Um artigo recente de Amy Orben e Andrew Przybylski em Nature Human Behavior coloca isso bem em perspectiva. Esse suposto efeito do tempo de tela sobre o desenvolvimento cognitivo é menor do que o efeito de comer batatas ou usar óculos na redução da saúde mental. Nós não alertamos as pessoas sobre batatas ou óculos, porque essas correlações são absurdas óbvias, e essa é também. Então, “significância estatística” não é igual a nada com o qual devemos nos preocupar ou mesmo qualquer coisa que seja realmente real. Os pais, os formuladores de políticas e a mídia precisam tratar esses tipos de reivindicações com um pouco de sal.

A ciência social tem um problema generalizado com o uso de press releases para desinformar o público com base em pesquisas de baixa qualidade. Os cientistas podem, às vezes, identificar tais resultados como sem sentido, mas os jornalistas e pais que não possuem conhecimento estatístico podem ser menos capazes de fazê-lo. Infelizmente, isso parece ser apoiado às vezes por associações profissionais como a American Psychological Association e American Academy of Pediatrics. Os pais devem ser informados de que tais organizações não são organizações governamentais nem organizações científicas, mas associações profissionais que existem para proteger e comercializar seus praticantes. Felizmente, revisões do governo, como uma recente no Reino Unido, tendem a ser mais abertas e reconhecem que os dados para apoiar nossos pânicos morais sobre as telas continuam limitados e que mais e melhor pesquisa de qualidade é necessária se quisermos ter confiança reivindicações.

Os meios de comunicação, da mesma forma, particularmente aqueles que relatam sobre ciência, precisam estar mais alertas para evitar “Death by Press Release”. Infelizmente, eles já foram enganados antes, como um relatório que relaciona jogos como Grand Theft Auto a uma menor empatia em garotos. que acabou por se basear em dados fatalmente falhos. Ao relatar de maneira não-crítica sobre esses estudos, algumas organizações de notícias estão contribuindo para o pânico moral e informando mal os pais.

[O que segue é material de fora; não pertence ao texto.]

/-- A run on a free line, and one whose second cell finds the line held low at check 1. -/
theorem witness_SendingStepsMakeSendFrame :
    (∀ s ∈ [sending [], sending [(true, 151), (false, 1)]],
      s.undisturbed ∧ (∀ c ∈ s.inputs, c.rst = false) ∧ s.cfgValid = true ∧ s.diagMode = false ∧ s.rxActive = false
      ∧ s.txByteidx = 0 ∧ s.drvLow = false ∧ 1 ≤ s.txLen.toNat ∧ 1 ≤ s.tpDelta.toNat ∧ 2 * s.tpDelta.toNat < 2 ^ 32
      ∧ s.arbCnt = BitVec.ofNat 32
          (if (s.byte .txFrame 0).getLsbD 7 then 2 * s.tpDelta.toNat else s.tpDelta.toNat))
    ∧ raises (.sendFrame [1]) (sending []) = some []
    ∧ raises (.sendFrame [1]) (sending [(true, 151), (false, 1)]) ≠ some [] := by decide +kernel
theorem witness_ReadingPopsTheOldestCapture :
    let s := { arb [] 4 0 0 with ring := [List.replicate 255 1] }
    s.arbRuns s.hostLock = true ∧ s.rdFrame.wf = true ∧ s.ring = List.replicate 255 1 :: []
    ∧ (List.replicate 255 (1 : Byte)).length ≤ 255 := by decide +kernel
theorem witness_ReadingWaitsForRoom :
    let full := { arb [] 4 1 0 with inq := [[1], [1]] }
    ((arb [] 4 1 0).arbRuns (arb [] 4 1 0).hostLock = true ∧ (arb [] 4 1 0).inq.length < (arb [] 4 1 0).params.inqDepth)
    ∧ (full.arbRuns full.hostLock = true ∧ full.params.inqDepth ≤ full.inq.length ∧ full.arbCnt = 0)
    ∧ (arb [] 4 1 1).arbCnt ≠ 0 := by decide +kernel
/-- With nothing waiting, and with a SUBMIT and a RETRIEVE that wait. -/
theorem witness_ArbMovesOnlyAlongTheTable :
    let s := arb [] 1 1 1
    let w := { s with subWait := some ⟨[1], .forever⟩, retWait := true, calls := [⟨1, .host, [0x43]⟩] }
    (s.inputNow.rst = false ∧ s.hostLock = false ∧ (∀ c, s.calls.head? = some c → s.cycle < c.due)
      ∧ ∃ t, step s = .next t ∧ t.arbState ≠ s.arbState)
    ∧ (w.inputNow.rst = false ∧ w.hostLock = false ∧ (∀ c, w.calls.head? = some c → w.cycle < c.due)
      ∧ ∃ t, step w = .next t ∧ t.arbState ≠ w.arbState) :=
  ⟨⟨by decide, by decide, fun _ h => (nomatch h), _, rfl, by decide +kernel⟩,
    by decide, by decide, fun _ h => (by cases h; decide), _, rfl, by decide +kernel⟩
theorem witness_UnreachableStateIsFlaggedAndStays :
    let r := { dev 1 0 [] with rxActive := true, rxPhase := 6 }
    ((arb [] 5 0 0).undisturbed ∧ (arb [] 5 0 0).arbRuns false = true ∧ 5 ≤ (arb [] 5 0 0).arbState.toNat)
    ∧ (r.undisturbed ∧ r.diagMode = false ∧ r.rxActive = true ∧ 6 ≤ r.rxPhase.toNat)
    ∧ (∀ s ∈ [arb [] 0 1 0, arb [] 1 2 0, arb [] 2 3 1, arb [] 3 2 1, arb [] 4 2 0],
      s.undisturbed ∧ s.arbRuns false = true ∧ s.arbState.toNat ≤ 4 ∧ s.arbSubDefined = false ∧ s.ring = []) := by
  decide +kernel
theorem witness_UnreachableStateIsFlaggedAndStays_subPhase : ∃ u, step { arb [] 3 2 1 with arbSub := 0 } = .next u :=
  ⟨_, rfl⟩
theorem witness_SubmissionReachesTheLineOnTime :
    let s := { dev 15 7 [] with calls := [⟨0, .host, encode (.submit [1] (.cycles 0))⟩] }
    s.cfgValid = true ∧ s.inputs = [] ∧ s.linePrev = true ∧ s.drvLow = false ∧ s.rxActive = false ∧ s.diagMode = false
    ∧ s.hostLock = false ∧ s.subWait = none ∧ s.retWait = false ∧ s.arbState = arbWaitingCode ∧ s.arbSub = 0
    ∧ s.ring = [] ∧ s.outq = [] ∧ s.txHeld = false ∧ s.txFrame.wf = true ∧ 1 ≤ s.params.outqDepth
    ∧ 15 ≤ s.tpDelta.toNat ∧ 261 * s.tpDelta.toNat < 2 ^ 32 ∧ isFrameBytes [1] = true := by decide +kernel

theorem witness_InitRefusesInOrder :
    { dev 1 0 [] with inputs := [⟨false, false, .free⟩] }.inputNow.pinOk = false
    ∧ ((dev 1 0 []).inputNow.pinOk = true ∧ (dev 1 0 []).cfgValid = true ∧ (arb [] 4 0 0).arbState.toNat ∈ [1, 2, 3, 4]
      ∧ (dev 1 0 [(false, 1)]).trig = true) := by decide +kernel
theorem witness_InitConfiguresTheBlock :
    (0xFF : Byte) ≠ 0 ∧ (State.resetWith params).inputNow.pinOk = true ∧ (State.resetWith params).busy = false
    ∧ (State.resetWith params).params.legal = true := by decide +kernel
theorem witness_SubmitQueuesOrRefuses :
    let full := { dev 1 0 [] with outq := [[1], [1]] }
    ((dev 1 0 []).cfgValid = true ∧ (dev 1 0 []).subWait = none ∧ isFrameBytes [2] = false)
    ∧ (isFrameBytes [1] = true ∧ (dev 1 0 []).outq.length < (dev 1 0 []).params.outqDepth)
    ∧ (full.cfgValid = true ∧ full.subWait = none ∧ full.params.outqDepth ≤ full.outq.length
      ∧ Wait.cycles 1 ≠ .cycles 0) := by decide +kernel
/-- A device in which a SUBMIT waits, with frames in OUTQ and perhaps a RETRIEVE that waits beside it. -/
def waiting (w : Wait) (q : List (List Byte)) (r : Bool) : State :=
  { dev 1 0 [] with outq := q, subWait := some ⟨[1], w⟩, retWait := r }

/-- Such a device meets the invariant, whatever the wait. -/
theorem waiting_safe (w : Wait) (q : List (List Byte)) (r : Bool) (hq : q ∈ [[], [[1]], [[1], [1]]]) :
    (waiting w q r).safe := by
  have e : q.length ≤ 2 ∧ ∀ x ∈ q, 1 ≤ x.length ∧ x.length ≤ Config.maxFrame := by revert q; decide
  have off : ∀ {p : Prop}, false = true → p := fun h => absurd h Bool.false_ne_true
  exact ⟨(by decide : (dev 1 0 []).storageOk), ⟨Nat.zero_le _, Nat.zero_le _, e.1⟩,
    ⟨off, off, off, fun h => absurd h Bool.noConfusion, fun _ => (by decide : (dev 1 0 []).modeAddr ≠ 0)⟩,
    ⟨Nat.zero_le _, rfl, off, off⟩,
    ⟨fun _ h => (nomatch h), fun _ h => (nomatch h), e.2,
      fun _ h => (by cases h; exact ⟨Nat.le_refl 1, (by decide : 1 ≤ Config.maxFrame)⟩)⟩,
    off, off, (by decide : (dev 1 0 []).txByteidx ≠ 255), off,
    fun h => absurd h (by decide : (dev 1 0 []).arbState ≠ arbReadingCode),
    fun h => absurd h (by decide : (dev 1 0 []).arbState ≠ arbReadingCode)⟩

theorem witness_WaitingSubmitTriesOnceACycle :
    (∀ r ∈ [true, false], ∀ q ∈ [[], [[1]], [[1], [1]]], ∀ w ∈ [Wait.forever, .cycles 2, .cycles 1],
      (waiting w q r).safe ∧ (waiting w q r).inputNow.rst = false ∧ (waiting w q r).calls = []
      ∧ (waiting w q r).hostLock = false ∧ ∃ t, step (waiting w q r) = .next t)
    ∧ (waiting .forever [[1]] true).outq.length < (waiting .forever [[1]] true).params.outqDepth
    ∧ (waiting .forever [[1], [1]] true).params.outqDepth ≤ (waiting .forever [[1], [1]] true).outq.length
    ∧ 1 < (2 : Count).toNat ∧ (1 : Count).toNat ≤ 1 := by
  refine ⟨fun r _ q hq w _ => ⟨waiting_safe w q r hq, rfl, rfl, rfl, ?_⟩, by decide, by decide, by decide, by decide⟩
  simp only [List.mem_cons, List.not_mem_nil, or_false] at hq
  rcases hq with rfl | rfl | rfl <;> exact ⟨_, rfl⟩
theorem witness_RetrieveFollowsThePolicy :
    (dev 1 0 []).cfgValid = true ∧ (dev 1 0 []).retWait = false ∧ (dev 1 0 []).inq = []
    ∧ (dev 1 0 []).modeRdpol = false ∧ { dev 1 0 [] with modeRdpol := true }.modeRdpol = true := by decide
theorem witness_WaitingRetrieveSeesTheStartOfTheCycle :
    let s := waiting .forever [[1], [1]] true
    (s.inputNow.rst = false ∧ s.calls = [] ∧ s.hostLock = false ∧ s.retWait = true ∧ s.inq = []
      ∧ ∃ t, step s = .next t) ∧ (∃ t, step { s with subWait := none } = .next t)
    ∧ ∃ t, step { s with inq := [[1], [2, 2]] } = .next t :=
  ⟨⟨rfl, rfl, rfl, rfl, rfl, _, rfl⟩, ⟨_, rfl⟩, _, rfl⟩
theorem witness_NothingRunsBeforeInit :
    (State.resetWith params).cfgValid = false ∧ (State.resetWith params).subWait = none
    ∧ (State.resetWith params).retWait = false := by decide

theorem witness_ProbesAreAcceptedWhenIdle :
    ((dev 1 0 []).cfgValid = true ∧ (dev 1 0 []).arbState = arbWaitingCode ∧ (dev 1 0 []).rxActive = false
      ∧ (dev 1 0 []).trig = false ∧ (dev 1 0 []).diagMode = false)
    ∧ (dev 1 0 [(false, 1)]).trig = true ∧ { dev 1 0 [] with diagMode := true }.diagMode = true := by decide

/-- A running probe. -/
def probe (p : Probe) (ph : BitVec 4) (tmr : Nat) (ins : List CycleIn) : State :=
  { dev 1 0 [] with
    diagMode := true, diagOp := some p, diagPhase := ph, diagTmr := BitVec.ofNat 32 tmr, inputs := ins }

/-- A line whose fall comes three cycles late and that stays low for fifteen cycles after its release. -/
def slowEdges : List CycleIn :=
  List.replicate 3 ⟨false, true, .lags⟩ ++ [⟨false, true, .free⟩] ++ List.replicate 15 ⟨false, true, .pulls⟩

/-- The first cycle of DIAG_ELEC, 20 cycles before its ceiling. -/
def elec (ins : List CycleIn) : State := { probe .elec 1 20 ins with drvLow := true }

/-- The last rise before the ceiling, a line that never falls, and one that falls in the last cycle before it. -/
theorem witness_ElecProbeMeasuresTheEdges :
    (∀ s ∈ [elec slowEdges, elec (List.replicate 20 ⟨false, true, .lags⟩), elec (List.replicate 19 ⟨false, true, .lags⟩)],
      s.undisturbed ∧ (∀ c ∈ s.inputs, c.rst = false) ∧ s.cfgValid = true ∧ s.rxActive = false ∧ s.diagMode = true
      ∧ s.diagOp = some .elec ∧ s.diagPhase = 1 ∧ s.diagCnt = 0 ∧ s.drvLow = true ∧ 20 = s.params.tmoElec
      ∧ s.diagTmr = BitVec.ofNat 32 20)
    ∧ 3 + 1 + 15 < 20
    ∧ (∀ k, k < 3 → ((elec slowEdges).inputAt (0 + k)).line.level true = true)
    ∧ ((elec slowEdges).inputAt (0 + 3)).line.level true = false
    ∧ (∀ k, k < 15 → (elec slowEdges).releasedAt (0 + 3 + 1 + k) = false)
    ∧ (elec slowEdges).releasedAt (0 + 3 + 1 + 15) = true
    ∧ (∀ k, k < 20 → ((elec (List.replicate 20 ⟨false, true, .lags⟩)).inputAt (0 + k)).line.level true = true)
    ∧ ((elec (List.replicate 19 ⟨false, true, .lags⟩)).inputAt (0 + 19)).line.level true = false := by decide +kernel
theorem witness_ProbesTimeOutOnAQuietLine :
    let s := fun p => probe p 1 9 (onLine [(true, 2)])
    (s .timing).undisturbed ∧ (∀ c ∈ (s .timing).inputs, c.rst = false) ∧ (s .timing).cfgValid = true
    ∧ (s .timing).rxActive = false ∧ (s .timing).drvLow = false ∧ (s .timing).dsBit0 = 0
    ∧ (∀ k, k < 9 → (s .timing).lineAt (0 + k) = false →
        (if k = 0 then (s .timing).linePrev else (s .timing).lineAt (0 + k - 1)) = false)
    ∧ (s .yield).undisturbed
    ∧ (∀ k, k < 9 → (s .yield).lineAt (0 + k) = false →
        (if k = 0 then (s .yield).linePrev else (s .yield).lineAt (0 + k - 1)) = false) := by decide +kernel
/-- A probe in a phase, with the cycles of its run, on a line at a level. -/
def inPhase (p : Probe) (ph : BitVec 4) (n tmr : Nat) (level : Bool) : State :=
  { probe p ph tmr (onLine [(level, 1)]) with diagCnt := BitVec.ofNat 32 n }

/-- What the statements about one cycle of a probe ask of the state. -/
abbrev probing (p : Probe) (s : State) : Prop :=
  s.undisturbed ∧ s.cfgValid = true ∧ s.rxActive = false ∧ s.diagMode = true ∧ s.diagOp = some p

/-- Each clause at the last count that it allows. -/
theorem witness_TimingProbeClassifiesEachPhase :
    let st := fun ph n level => inPhase .timing ph n 1 level
    (∀ s ∈ [st 1 0 true, st 1 0 false, st 2 1 false, st 2 1 true, st 3 1 true, st 3 1 false, st 4 1 false, st 4 1 true,
        st 5 9 false, st 5 9 true, st 6 24 true, { st 6 1 false with diagBit := 6 },
        { st 6 1 false with diagBit := 7, diagIdx := 254 }, st 7 9 false, st 7 9 true, st 8 2 true],
      probing .timing s ∧ s.diagTmr ≠ 0 ∧ s.diagBuf.wf = true)
    ∧ (st 1 0 true).fall = false ∧ (st 1 0 false).fall = true ∧ (st 2 1 true).line = true ∧ (st 2 1 false).line = false
    ∧ (∀ n ∈ [9], n < 10 * (st 5 n false).tpDelta.toNat) ∧ (∀ n ∈ [24], n < 25 * (st 6 n true).tpDelta.toNat)
    ∧ (st 8 2 true).diagCnt.toNat ≤ 2 * (st 8 2 true).tpDelta.toNat + (st 8 2 true).tpTol.toNat := by decide +kernel
theorem witness_TimingProbeEndsWithItsMask :
    let st := fun ph n tmr level => inPhase .timing ph n tmr level
    (∀ s ∈ [st 1 0 0 false, st 2 1 0 true, st 8 3 0 false, st 5 10 1 false, st 7 10 1 false, st 6 25 1 true,
      st 8 2 1 false, st 8 3 1 true], probing .timing s)
    ∧ (st 1 0 0 false).diagTmr = 0 ∧ (st 5 10 1 false).diagTmr ≠ 0
    ∧ (st 5 10 1 false).line = false ∧ 10 * (st 5 10 1 false).tpDelta.toNat ≤ (st 5 10 1 false).diagCnt.toNat
    ∧ (st 6 25 1 true).line = true ∧ 25 * (st 6 25 1 true).tpDelta.toNat ≤ (st 6 25 1 true).diagCnt.toNat
    ∧ (st 8 2 1 false).diagCnt.toNat ≤ 2 * (st 8 2 1 false).tpDelta.toNat + (st 8 2 1 false).tpTol.toNat
    ∧ 2 * (st 8 3 1 true).tpDelta.toNat + (st 8 3 1 true).tpTol.toNat < (st 8 3 1 true).diagCnt.toNat := by
  decide +kernel
theorem witness_YieldProbeLooksForATag :
    let st := fun ph n level => inPhase .yield ph n 1 level
    (∀ s ∈ [inPhase .yield 1 0 0 true, inPhase .yield 13 0 0 true, st 1 0 false, st 1 0 true, st 2 1 true, st 2 10 false,
        st 2 9 false, st 3 25 true, st 3 24 true, st 3 5 false, st 3 6 false, st 4 1 true, st 4 10 false, st 4 9 false,
        st 5 1 true, st 5 10 false, st 5 9 false, st 6 25 true, st 6 24 true, st 6 1 false, st 7 10 false, st 7 9 false,
        inPhase .yield 7 1 1383 true, st 13 0 true], probing .yield s)
    ∧ (inPhase .yield 1 0 0 true).diagTmr = 0 ∧ (st 1 0 true).diagTmr ≠ 0
    ∧ (st 1 0 false).fall = true ∧ (st 1 0 true).fall = false ∧ (st 2 1 true).line = true ∧ (st 2 1 false).line = false
    ∧ (st 3 5 false).diagCnt.toNat < 6 * (st 3 5 false).tpDelta.toNat
    ∧ 6 * (st 3 6 false).tpDelta.toNat ≤ (st 3 6 false).diagCnt.toNat
    ∧ (inPhase .yield 7 1 1383 true).diagTmr.toNat
        ≤ 8 * ((st 7 1 true).tpDelta.toNat + 150) + 25 * (st 7 1 true).tpDelta.toNat + 150 := by decide +kernel
theorem witness_InjectionIsEightDominantCells :
    let s := probe .yield 7 1384 (onLine [(true, 1)])
    s.undisturbed ∧ (∀ c ∈ s.inputs, c.rst = false) ∧ s.cfgValid = true ∧ s.rxActive = false ∧ s.drvLow = false
    ∧ s.line = true ∧ 1 ≤ s.tpDelta.toNat
    ∧ 8 * (s.tpDelta.toNat + 150) + 25 * s.tpDelta.toNat + 150 < s.diagTmr.toNat := by decide +kernel
theorem witness_YieldOutcomeFollowsTheLine :
    let s := fun r => probe .yield 11 1 (onLine r)
    ((s [(true, 26)]).undisturbed ∧ (s [(true, 26)]).diagCnt = 0 ∧ (s [(true, 26)]).drvLow = false
      ∧ 25 * (s [(true, 26)]).tpDelta.toNat < 2 ^ 32 ∧ 25 ≤ 25 * (s []).tpDelta.toNat)
    ∧ ∀ r ∈ [[(true, 26)], [(true, 25), (false, 150), (true, 1)], [(true, 0), (false, 151)]], follows (s r).lineAt 0 r :=
  ⟨⟨by decide, by decide, by decide, by decide, by decide⟩, fun r _ => dev_follows 1 0 r⟩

A conclusão é que esse novo estudo realmente fornece melhores evidências contra a ideia de que as telas causam atrasos cognitivos em bebês do que para ele. Tamanhos de efeito minúsculos, como 0,36% de variação, não devem ser considerados “evidências” para nada. Infelizmente, afirmações foram feitas sobre os efeitos que os dados reais não podem suportar. Todos nós precisamos fazer melhor que isso.